▶ **WHAT THIS TASK INVOLVES**: Pick each line containing "started" out of the records.

Stored items
+ + +

/-- Two instructions that may issue as one pair (R207). -/
def Instr.pairs (i j : Instr) : Bool :=
  let vec := fun (k : Instr) => k.roleCode == some 3
  let vs := fun (us : List Use) => us.flatMap fun u => (u.regs false)
  let vr := fun (us : List Use) => us.filterMap fun u => match u.o with
    | .v _ _ n => some n.toNat
    | _ => none
  let late := fun (k : Instr) => match k with
    | .cvt .. | .frnd .. | .pkcvt .. | .unpk .. | .pand .. | .por .. | .pxor .. | .pmov .. | .shfl .. | .shflup ..
    | .shfldn .. | .shflx .. | .voteall .. | .voteany .. | .ballot .. | .redadd .. | .redmin .. | .redmax ..
    | .redand .. | .redor .. | .scanadd .. | .matchLanes .. => true
    | _ => false
  let reads := vr i.srcs ++ vr j.srcs
  vec i && vec j && (i.srcs ++ j.srcs).all (fun u => u.o.portOf.isNone)
  && !((vs j.srcs).any fun r => (vs i.dsts).contains r) && !((vs j.dsts).any fun r => (vs i.dsts).contains r)
  && (match j.ctl.guard with
      | .pred _ p => !(vs i.dsts).contains (.p p.toNat)
      | .always => true)
  && decide (reads.length ≤ 4)
  && (List.range 4).all (fun k => decide ((reads.filter fun n => n % 4 == k).length ≤ 2))
  && !(late i && late j)

end Sys2Proof

namespace Sys2Proof.Machine

/-! ### Who may issue -/

/-- A wait that is decided again when the path issues. -/
def Wait.again : Wait → Bool
  | .op _ | .claim | .barrier => false
  | _ => true

/-- Whether a bank holds the core and may issue (R212). -/
def Front.issues (f : Front) (shadow : Bool) (now : Nat) : Bool :=
  match f with
  | .primary => !shadow
  | .toPrimary e => !shadow && decide (e ≤ now)
  | .shadow => shadow
  | .toShadow e => shadow && decide (e ≤ now)

/-- Whether a group issues at all: started, not ended, halted, killed or stopping, and its core runs its bank. -/
def State.groupRuns (s : State) (w : Workgroup) (gr : Group) : Bool :=
  gr.started && !gr.ended && !gr.halted && w.kill.isNone && w.evict == .no
  && !(s.halting.any fun x => x.wg == w.handle && x.g == gr.gid)
  && (s.core gr.core).front.issues w.shadow (s.clock gr.core)
  && (!w.shadow || (s.core gr.core).tenancy.2 == some w.tenancy)
  && !(s.core gr.core).fenced && !(s.quad (quadOf gr.core)).fenced && !(s.die (dieOf gr.core)).fenced

/-- The lowest path that is not FREE. -/
def Group.lowestPath (gr : Group) : Option Nat := (List.range 4).find? fun p => (gr.path p).st != .free

/-- The path that takes a pending cause: the issuing one, or where that is free, and for a cause of the access
processor, the lowest one that is not (R379, R381). -/
def Group.taker (gr : Group) (c : PendCause) : Option Nat :=
  if !c.ap && (gr.path c.path).st != .free then some c.path else gr.lowestPath

/-- A path stands at an instruction boundary. -/
def Path.atBoundary (q : Path) : Bool :=
  match q.st with
  | .ready => true
  | .blocked => q.wait.all (·.again)
  | _ => false

/-- Whether a path may issue now. -/
def State.pathRuns (s : State) (w : Workgroup) (gr : Group) (p : Nat) : Bool :=
  let q := gr.path p
  s.groupRuns w gr && q.atBoundary && (q.slotted || decide (q.notBefore ≤ s.clock gr.core)) && (!q.hold || q.stepOnce)
  && (if gr.sup then gr.supPath == p else !(gr.pend.any fun c => gr.taker c == some p))

/-- Whether the access processor may issue now. -/
def State.apRuns (s : State) (w : Workgroup) (gr : Group) : Bool :=
  s.groupRuns w gr && gr.ap.st == .running && gr.ap.wait.all (·.again)

/-! ### The beginning of an instruction -/

/-- What the checks of an instruction lead to: it does not issue, or the step is done, or it goes on. -/
inductive Begin where
  | refuse (r : Refusal)
  | broken (what : String)
  | out (s : State)
  | go (x : Iss)
  deriving DecidableEq, Repr

/-- The issuer of the next instruction, with its whole mask. The access processor has one lane. -/
def State.issuer (s : State) : Begin :=
  match s.cur with
  | .none => .refuse .noIssuer
  | .path h g p => match s.wg? h with
    | none => .broken "workgroup"
    | some w => match w.group? g with
      | none => .broken "group"
      | some gr =>
        if s.pathRuns w gr p then
          .go { s := s, h := h, g := g, p := p, ap := false, w := w, gr := gr, m := (gr.path p).mask,
                x := (gr.path p).mask, pc := (gr.path p).pc, q := [] }
        else .refuse .notReady
  | .ap h g => match s.wg? h with
    | none => .broken "workgroup"
    | some w => match w.group? g with
      | none => .broken "group"
      | some gr =>
        if s.apRuns w gr then
          .go { s := s, h := h, g := g, p := apPath, ap := true, w := w, gr := gr, m := 1, x := 1,
                pc := gr.ap.pc, q := [] }
        else .refuse .notReady

namespace Iss
variable (x : Iss)

/-- The path waits at the instruction. -/
def block (w : Wait) (s : State) : State :=
  s.modGroup x.h x.g fun gr =>
    if x.ap then { gr with ap := { gr.ap with wait := some w } }
    else gr.modPath x.p fun q => { q with st := .blocked, wait := some w }

/-- A cause is raised: the path enters the handler, or the access processor stops. -/
def raiseIn (s : State) (r : Raise) : State :=
  if x.ap then s.modGroup x.h x.g (·.apFault r.cause r.info r.faddr)
  else (s.modGroup x.h x.g fun gr => gr.modPath x.p fun q => { q with stepOnce := false }).raise x.h x.g x.p r

/-- A cause of the whole path, before any change. DESIGN CHOICE (log 133): the active lanes that P31 reports are those of the
path, also for a guarded instruction. -/
def whole (c : Cause) (info : Nat := 0) (cls : RestartClass := .group) : Raise :=
  { cls := cls, cause := c, info := info, p31 := x.m }

/-- The lanes whose guard passes. -/
def guardMask (c : Ctl) : Mask :=
  match c.guard with
  | .always => BitVec.allOnes 32
  | .pred inv p =>
    let v : Mask := if x.ap then (if x.gr.ap.p.getLsbD p.toNat then BitVec.allOnes 32 else 0) else x.gr.pred p.toNat
    if inv then ~~~ v else v

/-- The producer a guard predicate waits for: it is interlocked (R194). -/
def guardWait (c : Ctl) : Option Nat :=
  match c.guard with
  | .always => none
  | .pred _ p =>
    let r := if x.ap then Reg.app p.toNat else Reg.p p.toNat
    if x.gr.isFull r then none else some (x.gr.producer r)
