-- ==== Sys2Proof/Machine/Fence.lean ====
section
/-!
DEFINITION. Fencing of cores, quads, stacks and dies, and the salvage of lines (R147 to R149, R433, Tables 6.10
and 23.4).
-/
namespace Sys2Proof.Machine

/-! ### What a home does about cores that are gone -/

/-- An entry without some cores. -/
def TrackEnt.without (t : TrackEnt) (gone : Nat → Bool) : TrackEnt :=
  let sharers := if t.coarse then t.sharers.filter fun b => !((List.range 16).all fun i => gone (16 * b + i))
    else t.sharers.filter fun c => !gone c
  let t := { t with sharers := sharers }
  let orphan := gone t.owner
  match t.st with
  | .x => if orphan then { t with st := .i, sharers := [], coarse := false } else t
  | .o => if !orphan then t else if sharers.isEmpty then { t with st := .i, coarse := false } else { t with st := .s }
  | .s => if sharers.isEmpty then { t with st := .i, coarse := false } else t
  | .i => t

/-- Lines of its slice that an entry's owner held, where that owner is gone. -/
def TrackEnt.orphans (t : TrackEnt) (gone : Nat → Bool) : List Nat :=
  if (t.st == .x || t.st == .o) && gone t.owner then
    ((List.range (2 ^ t.k / 128)).map fun i => t.base + 128 * i).filter t.covers
  else []

/-- Lines are marked LOST (R147). -/
def State.markLost (s : State) (ls : List Nat) : State :=
  { s with lostLines := s.lostLines ++ (ls.eraseDups.filter fun l => !s.lostLines.contains l) }

/-- A transaction that waits no longer for cores or quads that are gone. -/
def HomeTxn.without (t : HomeTxn) (core quad : Nat → Bool) : HomeTxn :=
  { t with
    wait := match t.wait with
      | .acks cs => .acks (cs.filter fun c => !core c)
      | .tinv qs => .tinv (qs.filter fun q => !quad q)
      | w => w
    heldWb := match t.heldWb with
      | some c => if core c then none else some c
      | none => none }

/-- Every transaction goes on as far as it can. -/
def State.settleHomes (s : State) : State := (s.homes.map (·.line)).foldl (fun s l => s.settleHome l) s

/-- Homes forget cores and quads: write-backs on their way arrive, other messages are gone, acknowledgements count
as received. -/
def State.forget (s : State) (core quad : Nat → Bool) : State :=
  let s := s.msgs.foldl (fun s m => match m.kind with
    | .wb d => if core m.core && !s.isLost m.line then s.putL2 m.line d true else s
    | _ => s) s
  let s : State := { s with
    msgs := s.msgs.filter fun m => !core m.core
    dir := s.dir.map fun t => { t.without core with tshare := t.tshare.filter fun q => !quad q }
    homes := s.homes.map (·.without core quad)
    peers := s.peers.map fun p => (p.1, { p.2 with waiting := p.2.waiting.filter fun x => !core x.core }) }
  s.settleHomes

/-! ### Cores -/

/-- Workgroups on a core are killed with DSTAT cause 0xFF. -/
def State.killOn (s : State) (core : Nat → Bool) : State :=
  ((s.wgs.filter fun e => e.2.cores.any fun c => core c.core).map (·.1)).foldl (fun s h => s.killWg h 0xFF) s

/-- What groups on a core had under way is gone with it. -/
def State.cutGroups (s : State) (core : Nat → Bool) : State :=
  { s with wgs := s.wgs.map fun e => (e.1, { e.2 with groups := e.2.groups.map fun g =>
      (g.1, if core g.2.core then { g.2 with ops := [], sb := [], ctrs := g.2.ctrs.map fun _ => 0 } else g.2) }) }

/-- Lines of which a core alone held the current data. -/
def State.dirtyOf (s : State) (c : Nat) : List Nat :=
  ((s.core c).l1d.filter fun l => l.st == .m || l.st == .o).map (·.line)

/-- A core fails: its workgroups are killed, the lines it held modified are lost, and a spare of its die takes its
place with empty caches; without a spare the core stays fenced. -/
def State.dropCore (s : State) (c : Nat) : State :=
  let d := dieOf c
  let spare := d < 8 && (s.die d).spares != 0
  let s := (s.killOn (· == c)).markLost (s.dirtyOf c)
  let s := (s.cutGroups (· == c)).setCore c { Core.empty with fenced := !spare }
  let s := s.modDie d fun x =>
    if spare then { x with spares := x.spares - 1 } else { x with notReplaced := min (x.notReplaced + 1) 255 }
  s.forget (· == c) fun _ => false

/-- FENCE_CORE. -/
def State.fenceCoreStep (s : State) (c : Nat) : Option State :=
  if 1040 ≤ c || (s.core c).fenced then none else some (s.dropCore c)

def execFenceCore (core : Nat) (s : State) : Out := event "FENCE_CORE" (s.fenceCoreStep core)

/-- FENCE_QUAD: its cores one by one, and its translations. -/
def State.fenceQuadStep (s : State) (q : Nat) : Option State :=
  let cs := (coresOfQuad q).filter fun c => !(s.core c).fenced
  if 260 ≤ q || cs.isEmpty then none
  else
    let s := (cs.foldl (fun s c => s.dropCore c) s).setQuad q { Quad.empty with fenced := (s.quad q).fenced }
    some (s.forget (fun _ => false) (· == q))

def execFenceQuad (quad : Nat) (s : State) : Out := event "FENCE_QUAD" (s.fenceQuadStep quad)

/-! ### Stacks and dies -/

/-- Requests at lines that are lost end as R149 gives; grants on their way to their cores do as well. -/
def State.refuseLost (s : State) : State :=
  let ts := s.homes.filter fun t => s.isLost t.line
  let s : State := { s with
    homes := s.homes.filter fun t => !s.isLost t.line
    msgs := s.msgs.map fun m => match m.kind with
      | .grant .. => if s.isLost m.line then { m with kind := .refuse (homeDie m.line) } else m
      | _ => m }
  ts.foldl (fun s t => (t.req :: t.queue).foldl (fun s r => s.refuse t.line (homeDie t.line) r) s) s

/-- FENCE_STACK: accesses to its lines fault from now on. -/
def State.fenceStackStep (s : State) (d k : Nat) : Option State :=
  if 8 ≤ d || 2 ≤ k || ((s.die d).stackFenced[k]?).getD false then none
  else some (s.modDie d fun x => { x with stackFenced := modAt (fun _ => true) x.stackFenced k }).refuseLost

def execFenceStack (die stack : Nat) (s : State) : Out := event "FENCE_STACK" (s.fenceStackStep die stack)

/-- A salvage record (Table 6.10). -/
def salvageRecord (tick core : Nat) (l : L1Line) : List Byte :=
  bytesOfNat 192 (l.data.toNat * 2 ^ 512 + bitsOf l.line 51 0 * 2 ^ 460 + core % 2 ^ 11 * 2 ^ 449
    + (if l.st == .m then 1 else 2) * 2 ^ 447 + l.ctx % 2 ^ 12 * 2 ^ 435 + tick % 2 ^ 64 * 2 ^ 371 + 1)

/-- Bytes written at their homes, whoever holds their lines. -/
def State.pokeHome (s : State) (a : Nat) (bs : List Byte) : State :=
  (cutLines a bs (bs.length / 128 + 2)).foldl (fun s p =>
    let s := s.takeBack p.1
    s.putL2 p.1 (Row.putBytes (s.homeRow p.1) p.2.1 p.2.2) true) s

/-- The die whose salvage area takes a record of a quad: its own, or the next surviving one with room. -/
def State.salvageDie (s : State) (own : Nat) : Option Nat :=
  ((List.range 8).map fun k => (own + k) % 8).find? fun d =>
    !(s.die d).fenced && (s.die d).salvbase != (s.die d).salvlim

/-- SALVAGE_RECORD (R148): a modified or owned line is written down and leaves the L1; without room it is pinned. -/
def State.salvage (s : State) (core : Nat) (l : L1Line) : State :=
  match s.salvageDie (dieOf core) with
  | none => s.modDie (dieOf core) fun x => { x with salvFull := true }
  | some d =>
    let s := s.pokeHome (s.die d).salvbase.toNat (salvageRecord s.tick core l)
    let s := s.modDie d fun x => { x with salvbase := x.salvbase + 192, salvcnt := (x.salvcnt + 1) &&& 0xFFFFFFFF#64 }
    s.modCore core fun c => { c with l1d := c.l1d.filter (· != l) }

/-- The scan of one core for lines homed on a die. -/
def State.scanCore (s : State) (d core : Nat) : State :=
  let mine := fun (line : Nat) => isHbm line && homeDie line == d
  let dirty := (s.core core).l1d.filter fun l => mine l.line && (l.st == .m || l.st == .o)
  let s := s.modCore core fun c =>
    { c with l1d := c.l1d.filter fun l => !(mine l.line && (l.st == .e || l.st == .s))
             l1i := c.l1i.filter fun l => !mine l.line }
  dirty.foldl (fun s l => s.salvage core l) s

/-- What a quad forgets: everything formed from a table line homed on the die. -/
def Quad.scan (x : Quad) (d descDie : Nat) : Quad :=
  let lost := fun (via : List Nat) => via.any fun l => homeDie l == d
  { x with tc := x.tc.filter fun t => !lost t.via
           wc := x.wc.filter fun w => !lost w.via
           desc := if descDie == d then [] else x.desc }

/-- FENCE_DIE (R147): surviving quads scan, homes forget the die's cores and mark what these owned, the entries and
lines homed on the die are gone, and workgroups with groups on it are killed. -/
def State.fenceDieStep (s : State) (d : Nat) : Option State :=
  if 8 ≤ d || (s.die d).fenced then none
  else
    let core := fun (c : Nat) => dieOf c == d
    let quad := fun (q : Nat) => dieOf (4 * q) == d
    let s := s.modDie d fun x => { x with fenced := true }
    let s := s.killOn core
    let live := (s.cores.map (·.1)).filter fun c => !core c
    let s := live.foldl (fun s c => s.scanCore d c) s
    let s : State := { s with
      quads := s.quads.map fun e =>
        (e.1, if quad e.1 then { Quad.empty with fenced := true } else e.2.scan d (homeDie (s.descAddr 0)))
      dir := s.dir.filter fun t => homeDie t.base != d
      l2 := s.l2.filter fun l => homeDie l.line != d
      pn := s.pn.filter fun e => e.die != d }
    let s := s.markLost (s.dir.flatMap (·.orphans core))
    let s := s.cutGroups core
    let s := (List.range 128).foldl (fun s k => s.setCore (128 * d + k) { Core.empty with fenced := true }) s
    some (s.refuseLost.forget core quad)

def execFenceDie (die : Nat) (s : State) : Out := event "FENCE_DIE" (s.fenceDieStep die)

end Sys2Proof.Machine
end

+ + +

▶ **ANSWER BELOW**:
/-- Whether a group issues at all: started, not ended, halted, killed or stopping, and its core runs its bank. -/
  gr.started && !gr.ended && !gr.halted && w.kill.isNone && w.evict == .no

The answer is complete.